• **YOUR GOAL**:
Each line below from the one containing "Dict.wf_put _ _ h" through the one containing "s0.Keeps strict (s.setForce" should be output exactly as it stands, and no other line should appear.

[Saved data entries]
- - - - - - -
-- ==== Sys2Proof/Laws/State.lean ====
section
/-! SUPPORT. Laws/State.lean: what each named writer of Machine/Ops.lean leaves and makes of every field of the state. -/

namespace Sys2Proof.Machine

/-! modCell. -/
@[simp] theorem State.modCell_pending (s : State) (c : CellNo) (f : Cell → Cell) : (s.modCell c f).pending = s.pending := rfl
@[simp] theorem State.modCell_freeCount (s : State) (c : CellNo) (f : Cell → Cell) : (s.modCell c f).freeCount = s.freeCount := rfl
@[simp] theorem State.modCell_reply (s : State) (c : CellNo) (f : Cell → Cell) : (s.modCell c f).reply = s.reply := rfl
@[simp] theorem State.modCell_sent (s : State) (c : CellNo) (f : Cell → Cell) : (s.modCell c f).sent = s.sent := rfl
@[simp] theorem State.modCell_phase (s : State) (c : CellNo) (f : Cell → Cell) : (s.modCell c f).phase = s.phase := rfl
@[simp] theorem State.modCell_manage (s : State) (c : CellNo) (f : Cell → Cell) : (s.modCell c f).manage = s.manage := rfl
@[simp] theorem State.modCell_clk (s : State) (c : CellNo) (f : Cell → Cell) : (s.modCell c f).clk = s.clk := rfl
@[simp] theorem State.modCell_pins (s : State) (c : CellNo) (f : Cell → Cell) : (s.modCell c f).pins = s.pins := rfl
@[simp] theorem State.modCell_syncPins (s : State) (c : CellNo) (f : Cell → Cell) : (s.modCell c f).syncPins = s.syncPins := rfl
@[simp] theorem State.modCell_modes (s : State) (c : CellNo) (f : Cell → Cell) : (s.modCell c f).modes = s.modes := rfl
@[simp] theorem State.modCell_own (s : State) (c : CellNo) (f : Cell → Cell) : (s.modCell c f).own = s.own := rfl
@[simp] theorem State.modCell_loops (s : State) (c : CellNo) (f : Cell → Cell) : (s.modCell c f).loops = s.loops := rfl
@[simp] theorem State.modCell_traces (s : State) (c : CellNo) (f : Cell → Cell) : (s.modCell c f).traces = s.traces := rfl
@[simp] theorem State.modCell_groups (s : State) (c : CellNo) (f : Cell → Cell) : (s.modCell c f).groups = s.groups := rfl
@[simp] theorem State.modCell_bus (s : State) (c : CellNo) (f : Cell → Cell) : (s.modCell c f).bus = s.bus := rfl
@[simp] theorem State.modCell_alloc (s : State) (c : CellNo) (f : Cell → Cell) : (s.modCell c f).alloc = s.alloc := rfl
@[simp] theorem State.modCell_allocNext (s : State) (c : CellNo) (f : Cell → Cell) : (s.modCell c f).allocNext = s.allocNext := rfl
@[simp] theorem State.modCell_solveCount (s : State) (c : CellNo) (f : Cell → Cell) : (s.modCell c f).solveCount = s.solveCount := rfl
@[simp] theorem State.modCell_idGroup (s : State) (c : CellNo) (f : Cell → Cell) : (s.modCell c f).idGroup = s.idGroup := rfl
@[simp] theorem State.modCell_idAt (s : State) (c : CellNo) (f : Cell → Cell) : (s.modCell c f).idAt = s.idAt := rfl
@[simp] theorem State.modCell_idCycleUs (s : State) (c : CellNo) (f : Cell → Cell) : (s.modCell c f).idCycleUs = s.idCycleUs := rfl
@[simp] theorem State.modCell_refHalf (s : State) (c : CellNo) (f : Cell → Cell) : (s.modCell c f).refHalf = s.refHalf := rfl
@[simp] theorem State.modCell_monitors (s : State) (c : CellNo) (f : Cell → Cell) : (s.modCell c f).monitors = s.monitors := rfl
@[simp] theorem State.modCell_ledger (s : State) (c : CellNo) (f : Cell → Cell) : (s.modCell c f).ledger = s.ledger := rfl
@[simp] theorem State.modCell_strings (s : State) (c : CellNo) (f : Cell → Cell) : (s.modCell c f).strings = s.strings := rfl
@[simp] theorem State.modCell_packs (s : State) (c : CellNo) (f : Cell → Cell) : (s.modCell c f).packs = s.packs := rfl
@[simp] theorem State.modCell_seq (s : State) (c : CellNo) (f : Cell → Cell) : (s.modCell c f).seq = s.seq := rfl
@[simp] theorem State.modCell_thermal (s : State) (c : CellNo) (f : Cell → Cell) : (s.modCell c f).thermal = s.thermal := rfl
@[simp] theorem State.modCell_lanes (s : State) (c : CellNo) (f : Cell → Cell) : (s.modCell c f).lanes = s.lanes := rfl
@[simp] theorem State.modCell_can (s : State) (c : CellNo) (f : Cell → Cell) : (s.modCell c f).can = s.can := rfl
@[simp] theorem State.modCell_hosts (s : State) (c : CellNo) (f : Cell → Cell) : (s.modCell c f).hosts = s.hosts := rfl
@[simp] theorem State.modCell_hostsRefused (s : State) (c : CellNo) (f : Cell → Cell) : (s.modCell c f).hostsRefused = s.hostsRefused := rfl
@[simp] theorem State.modCell_lockOwner (s : State) (c : CellNo) (f : Cell → Cell) : (s.modCell c f).lockOwner = s.lockOwner := rfl
@[simp] theorem State.modCell_lockMs (s : State) (c : CellNo) (f : Cell → Cell) : (s.modCell c f).lockMs = s.lockMs := rfl
@[simp] theorem State.modCell_wallOffsetMs (s : State) (c : CellNo) (f : Cell → Cell) : (s.modCell c f).wallOffsetMs = s.wallOffsetMs := rfl
@[simp] theorem State.modCell_tpdoLast (s : State) (c : CellNo) (f : Cell → Cell) : (s.modCell c f).tpdoLast = s.tpdoLast := rfl
@[simp] theorem State.modCell_tpdoInhibit (s : State) (c : CellNo) (f : Cell → Cell) : (s.modCell c f).tpdoInhibit = s.tpdoInhibit := rfl
@[simp] theorem State.modCell_tpdoDue (s : State) (c : CellNo) (f : Cell → Cell) : (s.modCell c f).tpdoDue = s.tpdoDue := rfl
@[simp] theorem State.modCell_tpdoUs (s : State) (c : CellNo) (f : Cell → Cell) : (s.modCell c f).tpdoUs = s.tpdoUs := rfl
@[simp] theorem State.modCell_checkUs (s : State) (c : CellNo) (f : Cell → Cell) : (s.modCell c f).checkUs = s.checkUs := rfl
@[simp] theorem State.modCell_tpdoSync (s : State) (c : CellNo) (f : Cell → Cell) : (s.modCell c f).tpdoSync = s.tpdoSync := rfl
@[simp] theorem State.modCell_rpdoSecond (s : State) (c : CellNo) (f : Cell → Cell) : (s.modCell c f).rpdoSecond = s.rpdoSecond := rfl
@[simp] theorem State.modCell_dap (s : State) (c : CellNo) (f : Cell → Cell) : (s.modCell c f).dap = s.dap := rfl
@[simp] theorem State.modCell_dict (s : State) (c : CellNo) (f : Cell → Cell) : (s.modCell c f).dict = s.dict := rfl
@[simp] theorem State.modCell_tw (s : State) (c : CellNo) (f : Cell → Cell) : (s.modCell c f).tw = s.tw := rfl
@[simp] theorem State.modCell_regs (s : State) (c : CellNo) (f : Cell → Cell) : (s.modCell c f).regs = s.regs := rfl
@[simp] theorem State.modCell_cores (s : State) (c : CellNo) (f : Cell → Cell) : (s.modCell c f).cores = s.cores := rfl
@[simp] theorem State.modCell_srcs (s : State) (c : CellNo) (f : Cell → Cell) : (s.modCell c f).srcs = s.srcs := rfl
@[simp] theorem State.modCell_scrubOrder (s : State) (c : CellNo) (f : Cell → Cell) : (s.modCell c f).scrubOrder = s.scrubOrder := rfl
@[simp] theorem State.modCell_badBanks (s : State) (c : CellNo) (f : Cell → Cell) : (s.modCell c f).badBanks = s.badBanks := rfl
@[simp] theorem State.modCell_recorder (s : State) (c : CellNo) (f : Cell → Cell) : (s.modCell c f).recorder = s.recorder := rfl
@[simp] theorem State.modCell_fw (s : State) (c : CellNo) (f : Cell → Cell) : (s.modCell c f).fw = s.fw := rfl
@[simp] theorem State.modCell_heldBlocks (s : State) (c : CellNo) (f : Cell → Cell) : (s.modCell c f).heldBlocks = s.heldBlocks := rfl
@[simp] theorem State.modCell_heldOther (s : State) (c : CellNo) (f : Cell → Cell) : (s.modCell c f).heldOther = s.heldOther := rfl
@[simp] theorem State.modCell_self (s : State) (c : CellNo) (f : Cell → Cell) : (s.modCell c f).cells[(c : Nat)] = f s.cells[(c : Nat)] := by simp [State.modCell]
theorem State.modCell_ne (s : State) (c : CellNo) (f : Cell → Cell) {j : CellNo} (hj : j ≠ c) : (s.modCell c f).cells[(j : Nat)] = s.cells[(j : Nat)] := by
  have hj : (c : Nat) ≠ j := fun e => hj (Fin.ext e.symm)
  simp [State.modCell, Vector.getElem_set_ne, hj]
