/-- The same, where the new state is right because the first one was. -/
theorem State.modDict_keeps_from {strict : Bool} {s0 s : State} (h : s0.Keeps strict s) (f : DictState → DictState)
    (hf : s0.dict.canonical → s.dict.canonical → (f s.dict).canonical) : s0.Keeps strict (s.modDict f) :=
  ⟨h.pending, h.still, fun c => hf c (h.dict c), h.recorder, h.guards⟩

/-- A change of the dictionary's state that leaves its stores alone. -/
theorem State.modDict_keeps_same {strict : Bool} {s0 s : State} (h : s0.Keeps strict s) (f : DictState → DictState)
    (hw : ∀ d, (f d).written = d.written) (hf : ∀ d, (f d).force = d.force) (hi : ∀ d, (f d).images = d.images) :
    s0.Keeps strict (s.modDict f) :=
  State.modDict_keeps h f fun d c => by
    simp only [DictState.canonical, hw, hf, hi] at c ⊢
    exact c

/-! The sparse stores of the dictionary. -/

theorem Dict.put_keys {d : Dict} {k : Nat} {v : Int} {p : Nat × Int} (h : p ∈ Dict.put d k v) : p.1 = k ∨ p ∈ d := by
  induction d with
  | nil => simp_all [Dict.put]
  | cons q r ih =>
    unfold Dict.put at h
    split at h
    · simp only [List.mem_cons] at h ⊢
      rcases h with rfl | h
      · exact .inl rfl
      · exact .inr h
    · split at h
      · simp only [List.mem_cons] at h ⊢
        rcases h with rfl | h
        · exact .inl rfl
        · exact .inr (.inr h)
      · simp only [List.mem_cons] at h ⊢
        rcases h with rfl | h
        · exact .inr (.inl rfl)
        · exact (ih h).imp id .inr

theorem Dict.wf_put {d : Dict} (k : Nat) (v : Int) (h : Dict.wf d) : Dict.wf (Dict.put d k v) := by
  induction d with
  | nil => simp [Dict.put, Dict.wf]
  | cons q r ih =>
    simp only [Dict.wf, List.map_cons, List.pairwise_cons] at h
    unfold Dict.put
    split
    next hk =>
      simp only [Dict.wf, List.map_cons, List.pairwise_cons, List.mem_cons]
      refine ⟨?_, h⟩
      rintro x (rfl | hx)
      · exact hk
      · exact hk.trans (h.1 x hx)
    next hk =>
      split
      next e => simpa [Dict.wf, e] using h
      next ne =>
        simp only [Dict.wf, List.map_cons, List.pairwise_cons]
        refine ⟨?_, ih h.2⟩
        intro x hx
        obtain ⟨p, hp, rfl⟩ := List.mem_map.1 hx
        rcases Dict.put_keys hp with e | hm
        · omega
        · exact h.1 _ (List.mem_map_of_mem hm)

theorem Dict.wf_filter {d : Dict} (p : Nat × Int → Bool) (h : Dict.wf d) : Dict.wf (d.filter p) :=
  List.Pairwise.sublist (List.Sublist.map _ List.filter_sublist) h

theorem Dict.wf_store {d : Dict} (index sub : Nat) (v : Int) (h : Dict.wf d) : Dict.wf (Dict.store d index sub v) := by
  unfold Dict.store
  split
  · exact Dict.wf_filter _ h
  · exact Dict.wf_put _ _ h

theorem State.setWritten_keeps {strict : Bool} {s0 s : State} (h : s0.Keeps strict s) (index sub : Nat) (v : Int) :
    s0.Keeps strict (s.setWritten index sub v) :=
  State.modDict_keeps h _ fun _ c => ⟨Dict.wf_store _ _ _ c.1, c.2⟩

theorem State.setForce_keeps {strict : Bool} {s0 s : State} (h : s0.Keeps strict s) (index sub : Nat) (v : Int) :
    s0.Keeps strict (s.setForce index sub v) :=
  State.modDict_keeps h _ fun _ c => ⟨c.1, Dict.wf_store _ _ _ c.2.1, c.2.2⟩

/-! Loops over instances. -/

theorem State.over_keeps {α : Type} {strict : Bool} {s0 s : State} {f : α → State → State} (h : s0.Keeps strict s)
    (hf : ∀ a t, s0.Keeps strict t → s0.Keeps strict (f a t)) (xs : List α) : s0.Keeps strict (s.over xs f) :=
  State.over_ind (P := fun t => s0.Keeps strict t) hf xs s h

theorem State.each_keeps {n : Nat} {strict : Bool} {s0 s : State} {f : Fin n → State → State} (h : s0.Keeps strict s)
    (hf : ∀ i t, s0.Keeps strict t → s0.Keeps strict (f i t)) : s0.Keeps strict (s.each n f) :=
  State.each_ind (P := fun t => s0.Keeps strict t) hf s h

theorem State.onFin_keeps {k n : Nat} {strict : Bool} {s0 s : State} {f : Fin k → State → State} (h : s0.Keeps strict s)
    (hf : ∀ i t, s0.Keeps strict t → s0.Keeps strict (f i t)) : s0.Keeps strict (s.onFin k n f) :=
  State.onFin_ind (P := fun t => s0.Keeps strict t) hf s h

/-! The stores of the recorder (R350 to R353). -/

theorem totalBy_cons (f : Rec → Nat) (r : Rec) (rs : List Rec) : totalBy f (r :: rs) = f r + totalBy f rs := by
  have h : ∀ (xs : List Rec) (n : Nat), xs.foldl (fun n r => n + f r) n = n + xs.foldl (fun n r => n + f r) 0 := by
    intro xs
    induction xs with
    | nil => simp
    | cons x xs ih =>
      intro n
      simp only [List.foldl_cons]
      rw [ih, ih (0 + f x)]
      omega
  simp only [totalBy, List.foldl_cons]
  rw [h]
  omega

theorem totalBy_drop (f : Rec → Nat) (n : Nat) (rs : List Rec) : totalBy f (dropOldest f n rs) ≤ totalBy f rs - n := by
  induction rs generalizing n with
  | nil => cases n <;> simp [dropOldest, totalBy]
  | cons r rs ih =>
    cases n with
    | zero => simp [dropOldest]
    | succ n =>
      have := ih (n + 1 - f r)
      rw [totalBy_cons]
      unfold dropOldest
      by_cases hc : f r ≤ n + 1
      · omega
      · have e : n + 1 - f r = 0 := by omega
        rw [e] at this ⊢
        have h0 : dropOldest f 0 rs = rs := by cases rs <;> rfl
        rw [h0] at this ⊢
        omega

theorem totalBy_filter (f : Rec → Nat) (p : Rec → Bool) (rs : List Rec) : totalBy f (rs.filter p) ≤ totalBy f rs := by
  induction rs with
  | nil => simp
  | cons r rs ih =>
    rw [List.filter_cons, totalBy_cons]
    split
    · rw [totalBy_cons]; omega
    · omega

theorem totalBy_map (f : Rec → Nat) (g : Rec → Rec) (hg : ∀ r, f (g r) = f r) (rs : List Rec) : totalBy f (rs.map g) = totalBy f rs := by
  induction rs with
  | nil => rfl
  | cons r rs ih => rw [List.map_cons, totalBy_cons, totalBy_cons, ih, hg]

theorem ringTrim_total (rs : List Rec) : totalBy (fun r => padTo 4 r.size) (ringTrim rs) ≤ 262144 :=
  (totalBy_drop _ _ _).trans (by omega)

theorem logTrim_total (rs : List Rec) : totalBy (fun r => padTo 8 (r.size + 8)) (logTrim rs) ≤ 1015808 :=
  (totalBy_drop _ _ _).trans (by omega)

theorem queueTrim_total (rs : List Rec) : totalBy Rec.size (dropOldest Rec.size (totalBy Rec.size rs - 8192) rs) ≤ 8192 :=
  (totalBy_drop _ _ _).trans (by omega)

theorem Rec.close_size (peat : Nat) (pfi : Bool) (r : Rec) : (r.close peat pfi).size = r.size := by
  unfold Rec.close
  split <;> rfl

theorem State.closeRecs_keeps {strict : Bool} {s0 s : State} (h : s0.Keeps strict s) (p : Rec → Bool) (pfi : Bool) : s0.Keeps strict (s.closeRecs p pfi) := by
  unfold State.closeRecs
  refine State.modRec_keeps h _ fun q c => ⟨?_, c.2⟩
  refine (totalBy_map _ _ (fun r => ?_) q.ring).trans_le c.1
  split
  · rw [Rec.close_size]
  · rfl

theorem State.writeRec_keeps {strict : Bool} {s0 s : State} (h : s0.Keeps strict s) (r : Rec) : s0.Keeps strict (s.writeRec r) := by
  unfold State.writeRec
  extract_lets t
  have ht : s0.Keeps strict t := State.closeRecs_keeps h _ _
  refine State.modRec_keeps ht _ fun q c => ?_
  dsimp only
  split
  · exact c
  · simp only [Recorder.bounded] at c ⊢
    exact ⟨ringTrim_total _, c.2⟩
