theorem State.outerPath_keeps {strict : Bool} {s0 s : State} (h : s0.Keeps strict s) (k : LoopNo) (m : CellNo) :
    s0.Keeps strict (State.outerPath k m s) := by
  unfold State.outerPath
  repeat' first
    | with_reducible assumption | intro _ | ((fail_if_no_progress extract_lets +onlyGivenNames t); refine (?_ : State.Keeps strict s0 t → _) ?_; (on_goal 1 => intro ht; clear_value t); on_goal 2 => try unfold t)
    | fail_if_no_progress extract_lets +onlyGivenNames t | with_reducible apply State.modLoop_keeps
    | (generalize hu : State.mk .. = u; refine (?_ : State.Keeps strict s0 u → _) (.mk_eq hu ?_); clear hu) | split | dsimp only

theorem State.innerPath_keeps {strict : Bool} {s0 s : State} (h : s0.Keeps strict s) (k : LoopNo) (m : CellNo) (inTime : Bool) :
    s0.Keeps strict (State.innerPath k m inTime s) := by
  unfold State.innerPath
  repeat' first
    | with_reducible assumption | intro _ | ((fail_if_no_progress extract_lets +onlyGivenNames t); refine (?_ : State.Keeps strict s0 t → _) ?_; (on_goal 1 => intro ht; clear_value t); on_goal 2 => try unfold t)
    | fail_if_no_progress extract_lets +onlyGivenNames t | with_reducible apply State.event_keeps
    | with_reducible apply State.modCell_keeps | with_reducible apply State.modLoop_keeps
    | (generalize hu : State.mk .. = u; refine (?_ : State.Keeps strict s0 u → _) (.mk_eq hu ?_); clear hu) | split
    | with_reducible refine State.Keeps.of_pair (by assumption) ?_ | with_reducible refine State.Keeps.of_triple (by assumption) ?_
    | dsimp only

theorem State.flutter_keeps {strict : Bool} {s0 s : State} (h : s0.Keeps strict s) (k : LoopNo) :
    s0.Keeps strict (State.flutter k s) := by
  unfold State.flutter
  repeat' first
    | with_reducible assumption | intro _ | ((fail_if_no_progress extract_lets +onlyGivenNames t); refine (?_ : State.Keeps strict s0 t → _) ?_; (on_goal 1 => intro ht; clear_value t); on_goal 2 => try unfold t)
    | fail_if_no_progress extract_lets +onlyGivenNames t | with_reducible apply State.event_keeps
    | with_reducible apply State.modLoop_keeps | with_reducible apply State.stopLoop_keeps
    | with_reducible apply State.traceFlutter_keeps
    | (generalize hu : State.mk .. = u; refine (?_ : State.Keeps strict s0 u → _) (.mk_eq hu ?_); clear hu) | split
    | with_reducible refine State.Keeps.of_pair (by assumption) ?_ | with_reducible refine State.Keeps.of_triple (by assumption) ?_
    | dsimp only

theorem State.measure_keeps {strict : Bool} {s0 s : State} (h : s0.Keeps strict s) (k : LoopNo) (m : CellNo) :
    s0.Keeps strict (State.measure k m s) := by
  unfold State.measure
  repeat' first
    | with_reducible assumption | intro _ | ((fail_if_no_progress extract_lets +onlyGivenNames t); refine (?_ : State.Keeps strict s0 t → _) ?_; (on_goal 1 => intro ht; clear_value t); on_goal 2 => try unfold t)
    | fail_if_no_progress extract_lets +onlyGivenNames t | with_reducible apply State.modLoop_keeps
    | (generalize hu : State.mk .. = u; refine (?_ : State.Keeps strict s0 u → _) (.mk_eq hu ?_); clear hu) | split | dsimp only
- - - - - - -
• **RESPONSE TO THIS EXERCISE**:
  · exact Dict.wf_put _ _ h

theorem State.setWritten_keeps {strict : Bool} {s0 s : State} (h : s0.Keeps strict s) (index sub : Nat) (v : Int) :
    s0.Keeps strict (s.setWritten index sub v) :=
  State.modDict_keeps h _ fun _ c => ⟨Dict.wf_store _ _ _ c.1, c.2⟩

theorem State.setForce_keeps {strict : Bool} {s0 s : State} (h : s0.Keeps strict s) (index sub : Nat) (v : Int) :
    s0.Keeps strict (s.setForce index sub v) :=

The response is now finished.